いまさらそういう教師にリベンジするでもありません。当該大先生は既に亡くなってもおります。明確に言えるのは、教師としてそうした行為には社会的な効用はまったくないということです。その教師は本人の満足を学生から吸いとっていた。教師はそのような自己虫ではいけません。自分がよき教師たらんと欲することとは、相手(学生)の自我への思いに「あの時はよかった」と、それがあれば今後も頑張れる縁になるような暖かい何物かを残すことではないでしょうか。少しは煽てることもあるかもしれません。しかし励ましであって、ただ煽てるだけとはまったく違います。教師は大学生が接する数少ない社会人の1人であり、大学生を内側外側から主観的且つ客観的に知りアドバイス出来る立場にもあります。卒業前でもその後でも、彼らがいつか思い出すと何か勇気が湧くような思い、又はそうした一瞬を少しなりとも提供出来たならと思います。
先日麻布十番を歩いていたところ、セント・エルモスファイアーなる店(バーか?昼間なのでクローズしていましたが)を見かけました。学生街でもないのに不釣合い。また、こうしたタイトルを発すること自体いかにもダサくて趣味が悪く、いまさらの時代錯誤を感じられることでしょう。しかし実際には青春を美しいものとして描くのとは一味違って、大学生又は新卒者のドジで間抜な戸惑いや挫折を描くこの懐かしいアメリカ映画、私は好きでありました(舞台になったキャンパスはワシントンDCのジョージタウン大学)。

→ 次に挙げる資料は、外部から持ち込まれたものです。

/-- Bytes of a record that is being received: past its length it is refused, at END it is checked and waits for its
class. -/
def State.moreData (s : State) (p : Nat) (r : LinkRec) (fin : Bool) : State :=
  match r.hdr with
  | none => s.setPartial p r.src r.rid (if fin then none else some r)
  | some h =>
    if 32 + h.declLen < r.bytes.length then s.refuseRec p r fin St.lengthLong
    else if fin = false then s.setPartial p r.src r.rid (some r)
    else match s.lastCheck p r h with
    | some st => s.refuseRec p r true st
    | none => s.setPartial p r.src r.rid (some { r with complete := true })

/-- The first frame of a record: its header is checked and its space reserved (R308). -/
def State.firstData (s : State) (p : Nat) (r : LinkRec) (fin : Bool) : State :=
  let h := headerOf r.bytes
  if r.bytes.length < 32 then s.refuseRec p r fin St.lengthShort
  else match s.firstCheck r h with
  | some st => s.refuseRec p r fin st
  | none =>
    let need := 32 + h.declLen
    if s.portShare p < s.portHeld p + need ∨ Config.ingressBytes < s.ingressAll + need then
      (s.pausePeer p).refuseRec p r fin St.zlOverCredit
    else
      let s1 := s.moreData p { r with hdr := some h } fin
      if s1.portShare p < s1.portHeld p + 1024 * s.param 0x0B15 p then s1.pausePeer p else s1

/-- A record's bytes for this device; an empty frame without a RID only acknowledges. -/
def State.takeData (s : State) (p : Nat) (f : Frame) (bytes : Data) : State :=
  if f.rid = 0 then s
  else match (s.port p).partial? f.src f.rid with
  | some r => s.moreData p (if r.hdr.isSome then { r with bytes := r.bytes ++ bytes } else r) (bitAt f.flags 0)
  | none =>
    let nsid := bitsAt f.arg 0 32
    let mir := (s.store.ns? nsid).elim false fun n => n.mirror && n.replica && n.f.mirrorNode == f.src
    s.firstData p ⟨f.rid, f.src, nsid, bitsAt f.arg 32 12, bytes, none, none, false, false, mir, none⟩ (bitAt f.flags 0)

/-- DATA (R304, R308). [log 16: DESIGN CHOICE] -/
def execData (port : Nat) (f : Frame) (bytes : Data) (s : State) : Res :=
  .next (s.onFrame port f bytes.length fun s =>
    if f.dst = s.node ∨ f.dst = adjacent then s.takeData port f bytes else s.relay port f)

/-! ### NAK (R304, R307, R331, R332) -/

/-- The append whose mirror record a NAK refuses completes with its status (R332). -/
def State.nakMirror (s : State) (m : MirrorRec) (st : Status) : State :=
  let s1 := s.modZl fun z => { z with mirror := z.mirror.filter fun x => x.rid != m.rid }
  match s1.cmd? m.fn m.qid m.cid with
  | some c => s1.failCmd c st
  | none => s1

/-- The replica refuses a mirrored creation: the primary refuses `ns.create` (R331). -/
def State.nakCreate (s : State) : State :=
  match s.zl.creating with
  | some (fn, tag, _) =>
    (s.modZl fun z => { z with creating := none }).stage fn 0x0301 tag St.nsMirrorPeer [] none
  | none => s

/-- A replica that admits too late leaves the membership: the master removes it, a member reports it (R322, R330). -/
def State.lateReplica (s : State) (node : Nat) : State :=
  if s.zl.group = .master then s.removeMembers [node] else s.sendTo fLost s.zl.master 0 node

/-- A NAK counted on the first route toward the node, and logged (R307). [log 101: DEDUCED] -/
def State.nakRoute (s : State) (node : Nat) (st : Status) : State :=
  match s.zl.routes.find? (fun r => r.node == node) with
  | some r =>
    (s.modZl fun z => { z with
      routes := updIf (fun x => x.nsid == r.nsid && x.stream == r.stream) (fun x => { x with naks := sat32 (x.naks + 1) })
        z.routes }).openLog deviceFn st
  | none => s

/-- NAK. -/
def execNak (port : Nat) (f : Frame) (s : State) : Res :=
  .next (s.onFrame port f f.len fun s =>
    let st : Status := BitVec.ofNat 16 (bitsAt f.arg 0 16)
    if f.dst ≠ s.node ∧ f.dst ≠ adjacent then s.relay port f
    else if st = St.zlMirrorLate then s.lateReplica f.src
    else if f.rid = 0 then (if st = St.nsMirrorPeer then s.nakCreate else s)
    else match s.zl.mirror.find? (fun m => m.rid == f.rid) with
    | some m => s.nakMirror m st
    | none => s.nakRoute f.src st)

/-! ### Mirror control (R331 to R333) -/

/-- The replica refuses a mirrored creation (R331): NSID in use, no space, another offset, 8 replicated RNS. -/
def State.refusesMirror (s : State) (f : NsFields) (offset : Nat) : Bool :=
  s.nsFieldsAccepted.any (fun g => g.nsid == f.nsid) ||
    decide (s.freeSpace s.accepted.op < s.accepted.pool.consumes f) || offset != s.zl.offset ||
    decide (8 ≤ (s.store.nss.filter fun n => n.mirror && n.replica).length +
      (s.hz.epochs.flatMap (·.ctrl)).countP fun c => match c with | .nsCreate _ _ r => r | _ => false)

/-- MIRROR_CREATE (R331). HELD with RID 0 tells the primary that the replica creates. [log 103: DEDUCED] -/
def execMirrorCreate (port node : Nat) (ns : NsFields) (offset : Nat) (s : State) : Res :=
  .next (s.onPort port fun s =>
    if s.inRing = false ∨ s.hz.ticking = false ∨ s.refusesMirror ns offset = true then
      s.sendNak port node 0 (s.port port).rxSeq St.nsMirrorPeer
    else (s.record [.nsCreate { ns with mirrorNode := node } s.hz.epoch true]).sendTo fMirror node 0 0)

/-- The replica creates: the primary records the creation, and its reply follows the seal (R331). [log 103: DEDUCED]
-/
def State.createHeld (s : State) : State :=
  match s.zl.creating with
  | some (fn, tag, f) =>
    ((s.modZl fun z => { z with creating := none }).record [.nsCreate f s.hz.epoch false]).stage fn 0x0301 tag St.ok
      [f.nsid] (some s.hz.epoch)
  | none => s

/-- MIRROR_HELD (R331, R332 step 2). [log 103: DEDUCED] -/
def execMirrorHeld (port rid : Nat) (s : State) : Res :=
  .next (s.onPort port fun s =>
    if rid = 0 then s.createHeld
    else s.modZl fun z => { z with mirror := updIf (fun m => m.rid == rid) (fun m => { m with held := true }) z.mirror })

/-- MIRROR_ADMIT (R332 step 4): late after the cut point of its tick; one for the next tick is admitted when that
begins. [log 104: DEDUCED] -/
def execMirrorAdmit (port rid gtick : Nat) (s : State) : Res :=
  .next (s.onPort port fun s =>
    match (s.port port).recs.find? (fun r => r.rid == rid && r.complete && r.mirror) with
    | none => s
    | some r =>
      if gtick < s.gtickNow ∨ (gtick = s.gtickNow ∧ s.admits = false) then s.rejectRec port r St.zlMirrorLate
      else if gtick = s.gtickNow then s.mirrorGo port r
      else s.modRec port rid fun x => { x with ticket := some gtick })

/-- MIRROR_COPY_DONE (R333): appends resume at the seal that ends the copy. -/
def execMirrorCopyDone (nsid : Nat) (s : State) : Res :=
  if s.zl.copying.contains nsid = true ∧ s.hz.ticking = true then .next (s.record [.mirrorCopied nsid]) else .next s

/-! ### Fences (R330) -/

/-- FENCE_BACKOFF_END. -/
def execFenceBackoffEnd (port : Nat) (s : State) : Res :=
  if (s.port port).st = .fenced then .next (s.modPort port fun x => { x with st := .down }) else .next s

/-- VIOLATION_QUIET_TIMER: 10 minutes without a violation. -/
def execViolationQuietTimer (port : Nat) (s : State) : Res :=
  .next (s.modPort port fun x => { x with backoff := 1 })

/-! ### Mailbox commands on ports, trust and routes (R337) -/

/-- Payload of a port that the tick plan budgets, in granules of a period: n - 1 lanes of n (R297, R300).
[log 106: DEDUCED] -/
def portBudget (c : PortCfg) (period : Nat) : Nat :=
  (if c.lanes = 1 then 1 else c.lanes - 1) * (if c.lr then 1250 else 3125) * (250 * period) / 4096

/-- ZL_PORT_CONFIGURE (R52, R297, R300). [log 106: DEDUCED] -/
def execZlPortConfigure (fn : Nat) (req : MbReq) (s : State) : Res :=
  .next (s.mbRun Mb.zlPortConfigure fn req fun s =>
    let p := fld req 0 2
    let c : PortCfg := ⟨fld req 2 3, fld req 5 1 == 1, fld req 6 1 == 1, fld req 7 1 == 1, fld req 32 32⟩
    let d := s.accepted
    let others := d.portCredit - (d.ports.getD p .default).credit
    if portBudget c d.period < c.credit ∨
        d.writeCap d.period < sumBy (·.write) s.grants + others + c.credit then .refuse St.hzCreditPool []
    else .persist [] (s.record [.portCfg p c]))

/-- States of a port as `zl.port.status` lists them. -/
def PortState.code : PortState → Nat
  | .down => 0
  | .step n => n
  | .up => 8
  | .restartWait => 9
  | .fenced => 10
  | .off => 11

/-- ZL_PORT_STATUS (R337). -/
def execZlPortStatus (fn : Nat) (req : MbReq) (s : State) : Res :=
  .next (s.mbRun Mb.zlPortStatus fn req fun s =>
    let x := s.port (fld req 0 2)
    .basic ([x.st.code, x.lanesUp, x.dPort, x.peer, b2n (x.auth == .authed), x.scope.getD 2, x.backoff, x.fails,
      x.violations] ++ x.margins.flatMap fun m => [m.1, m.2.1, m.2.2.1]) s)

/-- In a group: a node ID may not change (R314, R319). [log 116: DEDUCED] -/
def State.grouped (s : State) : Bool := s.inRing || s.zl.group == .reforming

/-- ZL_NODE_SET (R314). [log 116: DEDUCED] -/
def execZlNodeSet (fn : Nat) (req : MbReq) (s : State) : Res :=
  .next (s.mbRun Mb.zlNodeSet fn req fun s =>
    if s.grouped then .refuse St.zlInGroup [] else .persist [] (s.record [.nodeSet (fld req 0 16)]))

/-- ZL_TRUST_ENROLL (R326). -/
def execZlTrustEnroll (fn : Nat) (req : MbReq) (s : State) : Res :=
  .next (s.mbRun Mb.zlTrustEnroll fn req fun s =>
    let slot := fldB req 0 1
    if s.accepted.trust.any fun t => t.1 == slot then .refuse St.zlTrustSlot []
    else .persist [] (s.record [.trustEnroll slot ⟨fldB req 4 64, fldB req 1 1⟩]))

/-- ZL_TRUST_REVOKE (R326): every port authenticated under the slot is fenced at once. -/
def execZlTrustRevoke (fn : Nat) (req : MbReq) (s : State) : Res :=
  .next (s.mbRun Mb.zlTrustRevoke fn req fun s =>
    let slot := fldB req 0 1
    if ¬ s.accepted.trust.any fun t => t.1 == slot then .refuse St.zlTrustSlot []
    else
      let ps := (List.range 3).filter fun p => s.portUp p && (s.port p).trustSlot == some slot
      .persist [] (ps.foldl (fun a p => a.fencePort p) (s.record [.trustRevoke slot])))

/-- ZL_PEER_ADMIT (R329): until power-off. -/
def execZlPeerAdmit (fn : Nat) (req : MbReq) (s : State) : Res :=
  .next (s.mbRun Mb.zlPeerAdmit fn req fun s =>
    let p := fld req 0 2
    let dig := fldB req 4 16
    let x := s.port p
    if x.peerCert ≠ dig ∨ dig = 0 ∨ s.portUp p = true then .refuse St.zlQuarantine []
    else .basic [] (s.modPort p fun x => { x with admitted := (x.admitted ++ [dig]).eraseDups }))

/-- ZL_ROUTE_SET (R307): a route of a stream that has one is replaced. -/
def execZlRouteSet (fn : Nat) (req : MbReq) (s : State) : Res :=
  .next (s.mbRun Mb.zlRouteSet fn req fun s =>
    let nsid := fldB req 0 4
    let num := fldB req 4 2
    let rest := s.zl.routes.filter fun r => !(r.nsid == nsid && r.stream == num)
    if ¬ ((s.store.ns? nsid).elim false Ns.isStream) ∨ ¬ s.streamBound nsid num then .refuse St.recStream []
    else if 64 ≤ rest.length then .refuse St.zlRouteLimit []
    else .basic [] (s.modZl fun z => { z with
      routes := rest ++ [⟨nsid, num, fldB req 6 2, fldB req 8 4, fldB req 12 2, [], 0, 0⟩] }))

/-- ZL_ROUTE_CLEAR (R337). -/
def execZlRouteClear (fn : Nat) (req : MbReq) (s : State) : Res :=
  .next (s.mbRun Mb.zlRouteClear fn req fun s =>
    let here := fun (r : Route) => r.nsid == fldB req 0 4 && r.stream == fldB req 4 2
    if s.zl.routes.any here then
      .basic [] (s.modZl fun z => { z with routes := z.routes.filter fun r => !here r })
    else .refuse St.zlNoRoute [])

/-- ZL_MIRROR_BREAK (R333): on the primary; the replica clears its own flag at the same seal where it is a member.
[log 124: DESIGN CHOICE] -/
def execZlMirrorBreak (fn : Nat) (req : MbReq) (s : State) : Res :=
  .next (s.mbRun Mb.zlMirrorBreak fn req fun s =>
    let nsid := fld req 0 32
    match s.store.ns? nsid with
    | none => .refuse St.nsNotAttached []
    | some n =>
      if n.mirror ∧ n.replica then .refuse St.zlMirrorReplica []
      else
        let s1 := s.record [.mirrorBreak nsid]
        .persist [] (if n.mirror ∧ s.isMember n.f.mirrorNode then s1.sendTo fMirror n.f.mirrorNode 0 nsid else s1))

/-- ZL_FENCE_CLEAR (R330). -/
def execZlFenceClear (fn : Nat) (req : MbReq) (s : State) : Res :=
  .next (s.mbRun Mb.zlFenceClear fn req fun s =>
    .basic [] (s.modPort (fld req 0 2) fun x => { x with backoff := 1 }))

end Sys2Proof.Machine
end

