-- ==== Sys2Proof/Machine/Group.lean ====
section
/-!
DEFINITION. The device group (chapter 11): joins and their end, the seal vote, membership, loss of members, tick lock,
and the mailbox commands of R337 on the group.
-/

namespace Sys2Proof.Machine

open Sys2Proof

/-- A group frame from the wrong sender or with a wrong GEN: dropped, NAK ST_ZL_FRAME, a violation (R330). -/
def State.groupViolation (s : State) (p : Nat) : State :=
  (s.sendNak p (s.port p).peer 0 (s.port p).rxSeq St.zlFrame).violation p St.zlFrame

/-- GEN is that of the membership in force for group tick `g` (R321, R322). -/
def State.genOk (s : State) (g gen : Nat) : Bool :=
  if s.zl.effective ≤ g then gen == s.zl.gen else decide (gen < s.zl.gen)

/-! ### The seal vote (R320 to R322) -/

/-- What a SEAL_READY says of its sender: not slow, and whether in lock; at the unlock limit the member is removed. -/
def State.countVoter (s : State) (node lock : Nat) : State :=
  let s1 := s.modZl fun z => { z with
    slow := z.slow.filter fun x => x.1 != node
    unlocked := if lock = 2 then bump z.unlocked node 1 else z.unlocked.filter fun x => x.1 != node }
  if s1.param 0x0B13 0 ≤ assoc s1.zl.unlocked node then s1.removeMembers [node] else s1

/-- SEAL_READY at the master (R321). -/
def execSealReady (port node gtick gen lock : Nat) (s : State) : Res :=
  .next (s.onPort port fun s =>
    if s.zl.group ≠ .master then s
    else if s.isMember node = false ∨ s.genOk gtick gen = false then s.groupViolation port
    else
      let s1 := if gtick ≤ s.zl.committed then s else s.addVote gtick node
      ((s1.countVoter node lock).tryCommit).takeCommit)

/-- SEAL_COMMIT (R46, R321): held until the vote window of its tick. While the group re-forms it carries E_ring
(R325). [log 107: DEDUCED] -/
def execSealCommit (port gtick gen : Nat) (s : State) : Res :=
  .next (s.onPort port fun s =>
    match s.zl.group with
    | .member =>
      if s.genOk gtick gen then
        (s.modHz fun h => { h with commitHeld := max h.commitHeld (gtick + s.zl.offset) }).takeCommit
      else s.groupViolation port
    | .reforming => s.modHz fun h => { h with commitHeld := max h.commitHeld (gtick + s.zl.offset) }
    | .master => s.groupViolation port
    | _ => s)

/-! ### Membership (R318, R322, R323) -/

/-- The tick port of a member in the tick tree that a new membership brings (R315). -/
def State.retree (s : State) : State :=
  if s.zl.group = .member then
    (hopOf s.zl.master s.cablesNow s.node).elim s fun h => s.modZl fun z => { z with tickPort := h.port }
  else s

/-- A membership that names this device is adopted, with the cables over which the master built its tick tree and
routes, and the group's RCLK from its effective tick on. [log 28: DEDUCED; 105: DESIGN CHOICE] -/
def State.adopt (s : State) (gen effective master : Nat) (ring : Ring) (rclk : Nat) : State :=
  let s1 := s.modZl fun z => { z with
    cables := ring.cables
    master := master, base := match ring.members.find? (fun m => m.node == master) with | some m => m.offset | none => z.base
    rclkAt := if rclk = 0 then z.rclkAt else some (effective, rclk) }
  (s1.setMembers gen effective ring.members).retree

その日本版と言われるテレビ番組、撮影に使用したキャンパスは茗荷谷の拓大ではなかったか?だいぶ風景が違う。念のため、こちらの方は何を根拠に?と感じるほど学生時代の友人仲間というか集団センチメントの筋が綿々と続き、ウジウジ感が過ぎてあまり好きではありませんでした。またあたかも心地良いといった気分を歌った主題曲もその歌手もまったく好きではありません。
ついでに言うと、顔にしわやシミが出て生活観溢れる顔つきの60才にもならんとする爺婆が大挙(団塊で)集まり、学生時代は損得勘定なく美しい時代だったなどと、ハレとケのハレにあたる同窓会を醜く楽しもうとする場所に私は行きたくないです。学生時代をハレとしてイメージすること自体が可笑しい。なぜなら学生生活にはそれなりのケがあるからであり、その部分を教師としてサポートするのが私の仕事である。きれい事ではありません。教師にとってはゼミの飲み会もまたケの日常性であります。アフターファイブまたはウイークエンドは、集団(団塊)的なハレの席より、個人的にひっそりやっている方が良いです。